QUINCY, Ill.—Titan International Inc. suffered net and operating losses last year on 12.4 percent lower sales, but Maurice Taylor Jr., chairman, CEO and president, is confident the leaner firm will be back in the black in 2015 as key markets recover.
Titan's loss from operations reached $97.6 million in fiscal 2014, vs. a profit of $102.4 million in 2013, and the net loss hit $130.4 million vs. earnings of $29.7 million.
Sales fell to $1.9 billion.
Taylor cited drops in demand in all of Titan's major sales categories, currency exchange rate impacts, impairment charges related to asset writedowns and union-led production slow-downs for the company's swing to operating and net losses.
In response, Titan cut its workforce by 1,900 to match the reduced production. Most cuts were in Russia, where Titan let 1,300 workers go.
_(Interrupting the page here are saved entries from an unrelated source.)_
/-! ZIP_LH_WRITE. -/

/-- The alignments that ZIP_LH_WRITE takes. -/
theorem badAlign_eq_false {align : Nat} (h : align ≤ 1 ∨ ∃ e < 16, align = 2 ^ e) :
    (decide (1 < align) && (align &&& (align - 1)) != 0) = false := by
  obtain hle | ⟨e, -, rfl⟩ := h
  · rw [decide_eq_false (Nat.not_lt.mpr hle), Bool.false_and]
  · rw [Nat.and_two_pow_sub_one_eq_mod, Nat.mod_self, bne_self_eq_false, Bool.and_false]

theorem padding_eq {align off pad : Nat} (hsmall : align ≤ 1 → pad = 0)
    (hlarge : 1 < align → pad < align ∧ (off + pad) % align = 0) : padding align off = pad := by
  unfold padding
  split
  · next h => exact (hsmall h).symm
  · next h =>
    obtain ⟨hlt, hmod⟩ := hlarge (Nat.lt_of_not_le h)
    have hdvd : align ∣ off + (align - off % align) := by
      have hdiv := Nat.div_add_mod off align
      have hrest := Nat.mod_lt off (Nat.zero_lt_of_lt hlt)
      exact ⟨off / align + 1, by rw [Nat.mul_succ]; omega⟩
    have hsame : align - off % align ≡ pad [MOD align] :=
      Nat.ModEq.add_left_cancel' off ((Nat.mod_eq_zero_of_dvd hdvd).trans hmod.symm)
    exact Eq.trans hsame (Nat.mod_eq_of_lt hlt)

/-- The checks, the reads and the write of ZIP_LH_WRITE. -/
theorem exec_zipLhWrite (s : State) {align pad total : Nat} (hpad : padding align s.args.a3.toNat = pad)
    (htotal : total = pad + 30 + s.zf.nameLen.toNat + s.zf.extraLen.toNat) :
    exec (.zipLhWrite align) s = runCmd (do
      deny (decide (1 < align) && (align &&& (align - 1)) != 0) .badAlign align
      deny (!knownMethod s.zf.method) .badMethod s.zf.method.toNat
      checkRange s.args.a1.toNat s.zf.nameLen.toNat
      checkRange s.args.a2.toNat s.zf.extraLen.toNat
      checkRange s.args.a0.toNat total
      checkOverlap [(s.args.a1.toNat, s.zf.nameLen.toNat), (s.args.a2.toNat, s.zf.extraLen.toNat)] (s.args.a0.toNat, total)
      deny (decide (Config.archMax ≤ s.args.a3.toNat + pad) || s.zf.csize.toNat == Config.archMax ||
        s.zf.usize.toNat == Config.archMax) .zip64 s.args.a3.toNat
      let name ← memRead s.args.a1.toNat s.zf.nameLen.toNat
      let extra ← memRead s.args.a2.toNat s.zf.extraLen.toNat
      memWrite s.args.a0.toNat (List.replicate pad 0#8 ++ s.zf.localBytes ++ name ++ extra)
      modify (State.setLhOfs · (BitVec.ofNat 32 (s.args.a3.toNat + pad)))
      finish .ok pad total) s := by
  subst hpad htotal
  rfl

/-- Settles O53: the checks pass, both inputs are read, and the record is stored before ZF_LHOFS is set. -/
theorem lhWriteStoresTheHeader : Obligations.LhWriteStoresTheHeader := by
  intro s align pad bs hwf halign hmethod hsmall hlarge hbs hname hextra hout hnameApart hextraApart hofs hcsize husize
  have hpad : padding align s.args.a3.toNat = pad := padding_eq hsmall hlarge
  have hlength : pad + 30 + s.zf.nameLen.toNat + s.zf.extraLen.toNat = bs.length := by
    simp [hbs, localHeader_eq, length_localBytes, Nat.add_assoc]
  rw [localHeader_eq] at hbs
  rw [exec_zipLhWrite s hpad hlength.symm, runCmd_deny_false (badAlign_eq_false halign),
    runCmd_deny_false (by rw [knownMethod_iff.mpr hmethod]; rfl), runCmd_checkRange_of_readable hname,
    runCmd_checkRange_of_readable hextra, runCmd_checkRange_of_writable hout,
    runCmd_checkOverlap_of_apart (by simpa using ⟨hnameApart, hextraApart⟩),
    runCmd_deny_false (by simp [toNat_beq_archMax hcsize, toNat_beq_archMax husize, hofs]),
    runCmd_memRead_start hname le_rfl, runCmd_memRead_start hextra le_rfl, ← hbs]
  obtain ⟨-, -, hok⟩ := hout
  refine ⟨_, runCmd_of_finish (f := ⟨.ok, _, _⟩) ((bind_ok (memWrite_ok (State.writeRange_of_ok hok))).trans
    ((bind_ok (modify_run _ _)).trans (finish_run .ok _ _ _))) rfl, stored_writeRange hwf hok, ?_⟩
  rw [State.writeRange_frame, BitVec.ofNat_add, ofNat_toNat_word]
  rfl

/-! ZIP_CD_WRITE and ZIP_EOCD_WRITE. -/

/-- The checks, the reads and the write of ZIP_CD_WRITE. -/
theorem exec_zipCdWrite (s : State) {total : Nat}
    (htotal : total = 46 + s.zf.nameLen.toNat + s.zf.extraLen.toNat + s.zf.commentLen.toNat) :
    exec .zipCdWrite s = runCmd (do
      deny (!knownMethod s.zf.method) .badMethod s.zf.method.toNat
      checkRange s.args.a1.toNat s.zf.nameLen.toNat
      checkRange s.args.a2.toNat s.zf.extraLen.toNat
      checkRange s.args.a3.toNat s.zf.commentLen.toNat
      checkRange s.args.a0.toNat total
      checkOverlap [(s.args.a1.toNat, s.zf.nameLen.toNat), (s.args.a2.toNat, s.zf.extraLen.toNat),
        (s.args.a3.toNat, s.zf.commentLen.toNat)] (s.args.a0.toNat, total)
      deny (s.zf.csize.toNat == Config.archMax || s.zf.usize.toNat == Config.archMax || s.zf.lhOfs.toNat == Config.archMax)
        .zip64 s.zf.lhOfs.toNat
      let name ← memRead s.args.a1.toNat s.zf.nameLen.toNat
      let extra ← memRead s.args.a2.toNat s.zf.extraLen.toNat
      let comment ← memRead s.args.a3.toNat s.zf.commentLen.toNat
      memWrite s.args.a0.toNat (s.zf.centralBytes ++ name ++ extra ++ comment)
      finish .ok 0 total) s := by
  subst htotal
  rfl

theorem exec_zipEocdWrite (s : State) : exec .zipEocdWrite s = execZipEocdWrite s := rfl

/-- Settles O54: the checks pass, the inputs are read, and the record is stored. -/
theorem cdAndEocdWritesStoreTheRecords : Obligations.CdAndEocdWritesStoreTheRecords := by
  intro s bs hwf hout
  refine ⟨fun hmethod hbs hname hextra hcomment hnameApart hextraApart hcommentApart hcsize husize hofs => ?_,
    fun hbs hcomment hapart hnent hcdSize hcdOfs => ?_⟩
  · have hlength : 46 + s.zf.nameLen.toNat + s.zf.extraLen.toNat + s.zf.commentLen.toNat = bs.length := by
      simp [hbs, centralRecord_eq, length_centralBytes, Nat.add_assoc]
    rw [centralRecord_eq] at hbs
    rw [exec_zipCdWrite s hlength.symm, runCmd_deny_false (by rw [knownMethod_iff.mpr hmethod]; rfl),
      runCmd_checkRange_of_readable hname, runCmd_checkRange_of_readable hextra, runCmd_checkRange_of_readable hcomment,
      runCmd_checkRange_of_writable hout,
      runCmd_checkOverlap_of_apart (by simpa using ⟨hnameApart, hextraApart, hcommentApart⟩),
      runCmd_deny_false (by simp [toNat_beq_archMax hcsize, toNat_beq_archMax husize, toNat_beq_archMax hofs]),
      runCmd_memRead_start hname le_rfl, runCmd_memRead_start hextra le_rfl, runCmd_memRead_start hcomment le_rfl, ← hbs]
    obtain ⟨t, ht, hcompleted, hstored⟩ := runCmd_memWrite_finish hwf hout 0 bs.length
    exact ⟨t, ht, hstored, hcompleted⟩
  · have hlength : 22 + s.ze.commentLen.toNat = bs.length := by simp [hbs, endRecord_eq, length_endBytes]
    rw [endRecord_eq] at hbs
    rw [exec_zipEocdWrite, execZipEocdWrite]
    dsimp only
    rw [hlength, runCmd_checkRange_of_readable hcomment, runCmd_checkRange_of_writable hout,
      runCmd_checkOverlap_of_apart (by simpa using hapart), runCmd_deny_false (decide_eq_false (Nat.not_le.mpr hnent)),
      runCmd_deny_false (by simp [toNat_beq_archMax hcdSize, toNat_beq_archMax hcdOfs]),
      runCmd_memRead_start hcomment le_rfl, ← hbs]
    obtain ⟨t, ht, hcompleted, hstored⟩ := runCmd_memWrite_finish hwf hout 0 bs.length
    exact ⟨t, ht, hstored, hcompleted⟩

end Sys2Proof.Proofs
end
The company cut 400 in the U.S. and 100 each in Europe and Brazil to end the year with 6,500 employees.
Titan's sales plunged in the fourth quarter, falling 34.7 percent to $383.3 million, and the loss from operations hit $66.6 million.
Taylor noted that both the agricultural and earthmoving/construction sectors had weak years in 2014, especially in the higher value-added, higher horsepower equipment categories.
During the year, Titan took $23.2 million in asset impairment and $16.7 million in inventory writedowns, reflecting the accelerated deterioration of the company's business in the large mining sector and overstocked inventories of those products.